-- Problem to work on --
Copy the lines below exactly. Start at the first and finish with the line containing "s.owed := by".

-- Input --
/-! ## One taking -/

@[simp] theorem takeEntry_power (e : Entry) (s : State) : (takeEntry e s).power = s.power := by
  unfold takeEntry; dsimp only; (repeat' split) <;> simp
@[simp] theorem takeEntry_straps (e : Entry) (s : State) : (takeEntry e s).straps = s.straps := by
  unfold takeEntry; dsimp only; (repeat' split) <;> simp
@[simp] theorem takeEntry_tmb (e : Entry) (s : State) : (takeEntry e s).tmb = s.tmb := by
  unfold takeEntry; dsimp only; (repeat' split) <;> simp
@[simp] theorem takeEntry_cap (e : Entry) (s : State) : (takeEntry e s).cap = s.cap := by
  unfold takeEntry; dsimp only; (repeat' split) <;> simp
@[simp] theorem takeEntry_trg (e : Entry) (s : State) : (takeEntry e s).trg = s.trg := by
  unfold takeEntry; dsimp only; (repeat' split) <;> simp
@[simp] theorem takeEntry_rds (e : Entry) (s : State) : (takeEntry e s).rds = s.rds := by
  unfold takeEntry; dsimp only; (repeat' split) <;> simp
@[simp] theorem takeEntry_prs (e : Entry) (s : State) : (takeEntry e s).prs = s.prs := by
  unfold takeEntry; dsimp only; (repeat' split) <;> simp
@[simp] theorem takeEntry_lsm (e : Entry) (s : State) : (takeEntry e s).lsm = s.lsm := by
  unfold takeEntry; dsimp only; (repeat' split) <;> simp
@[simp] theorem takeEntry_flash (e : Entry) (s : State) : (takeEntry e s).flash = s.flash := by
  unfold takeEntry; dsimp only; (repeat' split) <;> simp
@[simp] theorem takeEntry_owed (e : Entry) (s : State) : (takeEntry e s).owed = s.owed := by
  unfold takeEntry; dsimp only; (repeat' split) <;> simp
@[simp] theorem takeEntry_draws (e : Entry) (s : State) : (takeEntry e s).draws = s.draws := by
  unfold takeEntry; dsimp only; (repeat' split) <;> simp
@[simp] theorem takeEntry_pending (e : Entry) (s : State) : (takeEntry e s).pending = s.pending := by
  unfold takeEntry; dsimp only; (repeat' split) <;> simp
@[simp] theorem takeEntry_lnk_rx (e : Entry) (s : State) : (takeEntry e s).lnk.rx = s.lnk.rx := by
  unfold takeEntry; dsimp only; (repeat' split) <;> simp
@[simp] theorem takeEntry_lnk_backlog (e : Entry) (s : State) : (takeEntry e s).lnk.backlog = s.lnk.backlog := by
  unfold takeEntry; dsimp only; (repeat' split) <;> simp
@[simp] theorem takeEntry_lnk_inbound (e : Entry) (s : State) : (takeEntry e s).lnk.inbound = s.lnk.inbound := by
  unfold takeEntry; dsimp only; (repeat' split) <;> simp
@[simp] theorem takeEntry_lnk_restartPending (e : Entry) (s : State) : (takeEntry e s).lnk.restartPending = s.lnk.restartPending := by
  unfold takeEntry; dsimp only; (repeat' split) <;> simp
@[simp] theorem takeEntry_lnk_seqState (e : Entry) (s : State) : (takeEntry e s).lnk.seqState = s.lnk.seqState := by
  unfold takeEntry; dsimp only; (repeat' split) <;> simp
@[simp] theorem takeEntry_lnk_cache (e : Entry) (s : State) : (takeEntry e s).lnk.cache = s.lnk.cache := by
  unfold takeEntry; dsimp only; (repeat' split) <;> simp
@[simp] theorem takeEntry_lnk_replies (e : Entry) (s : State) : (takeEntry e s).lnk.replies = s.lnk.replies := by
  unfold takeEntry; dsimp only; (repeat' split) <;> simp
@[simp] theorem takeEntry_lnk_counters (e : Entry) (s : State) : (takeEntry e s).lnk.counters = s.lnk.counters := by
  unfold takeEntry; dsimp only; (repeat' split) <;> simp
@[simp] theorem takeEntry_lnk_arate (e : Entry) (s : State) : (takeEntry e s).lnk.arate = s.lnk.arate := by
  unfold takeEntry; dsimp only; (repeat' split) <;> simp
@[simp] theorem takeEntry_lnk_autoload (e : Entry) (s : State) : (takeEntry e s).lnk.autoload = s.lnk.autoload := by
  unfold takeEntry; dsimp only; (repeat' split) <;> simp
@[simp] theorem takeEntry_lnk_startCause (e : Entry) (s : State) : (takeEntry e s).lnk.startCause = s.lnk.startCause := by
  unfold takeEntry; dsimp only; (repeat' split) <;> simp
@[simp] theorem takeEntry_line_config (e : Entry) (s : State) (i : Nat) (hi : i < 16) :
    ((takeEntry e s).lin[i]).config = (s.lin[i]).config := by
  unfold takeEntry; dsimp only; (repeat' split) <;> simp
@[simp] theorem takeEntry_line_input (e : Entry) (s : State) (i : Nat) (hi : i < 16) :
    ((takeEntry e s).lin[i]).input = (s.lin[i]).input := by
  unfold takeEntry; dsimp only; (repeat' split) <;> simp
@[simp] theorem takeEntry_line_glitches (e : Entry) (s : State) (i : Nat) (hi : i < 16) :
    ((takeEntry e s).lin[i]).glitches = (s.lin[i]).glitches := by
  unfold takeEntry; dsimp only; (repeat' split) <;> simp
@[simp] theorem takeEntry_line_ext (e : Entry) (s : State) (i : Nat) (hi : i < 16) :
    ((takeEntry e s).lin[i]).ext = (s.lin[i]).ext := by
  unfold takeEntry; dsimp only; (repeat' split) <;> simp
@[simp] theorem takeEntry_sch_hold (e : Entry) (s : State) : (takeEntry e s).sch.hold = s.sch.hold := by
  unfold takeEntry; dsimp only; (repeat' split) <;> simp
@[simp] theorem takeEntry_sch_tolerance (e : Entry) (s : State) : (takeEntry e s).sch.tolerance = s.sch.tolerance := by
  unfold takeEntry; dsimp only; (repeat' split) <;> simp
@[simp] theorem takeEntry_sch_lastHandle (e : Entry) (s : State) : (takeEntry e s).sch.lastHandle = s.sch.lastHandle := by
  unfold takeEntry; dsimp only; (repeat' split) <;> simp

-- Reply to the task --
/-! ## One taking -/

@[simp] theorem takeEntry_power (e : Entry) (s : State) : (takeEntry e s).power = s.power := by
  unfold takeEntry; dsimp only; (repeat' split) <;> simp
@[simp] theorem takeEntry_straps (e : Entry) (s : State) : (takeEntry e s).straps = s.straps := by
  unfold takeEntry; dsimp only; (repeat' split) <;> simp
@[simp] theorem takeEntry_tmb (e : Entry) (s : State) : (takeEntry e s).tmb = s.tmb := by
  unfold takeEntry; dsimp only; (repeat' split) <;> simp
@[simp] theorem takeEntry_cap (e : Entry) (s : State) : (takeEntry e s).cap = s.cap := by
  unfold takeEntry; dsimp only; (repeat' split) <;> simp
@[simp] theorem takeEntry_trg (e : Entry) (s : State) : (takeEntry e s).trg = s.trg := by
  unfold takeEntry; dsimp only; (repeat' split) <;> simp
@[simp] theorem takeEntry_rds (e : Entry) (s : State) : (takeEntry e s).rds = s.rds := by
  unfold takeEntry; dsimp only; (repeat' split) <;> simp
@[simp] theorem takeEntry_prs (e : Entry) (s : State) : (takeEntry e s).prs = s.prs := by
  unfold takeEntry; dsimp only; (repeat' split) <;> simp
@[simp] theorem takeEntry_lsm (e : Entry) (s : State) : (takeEntry e s).lsm = s.lsm := by
  unfold takeEntry; dsimp only; (repeat' split) <;> simp
@[simp] theorem takeEntry_flash (e : Entry) (s : State) : (takeEntry e s).flash = s.flash := by
  unfold takeEntry; dsimp only; (repeat' split) <;> simp
@[simp] theorem takeEntry_owed (e : Entry) (s : State) : (takeEntry e s).owed = s.owed := by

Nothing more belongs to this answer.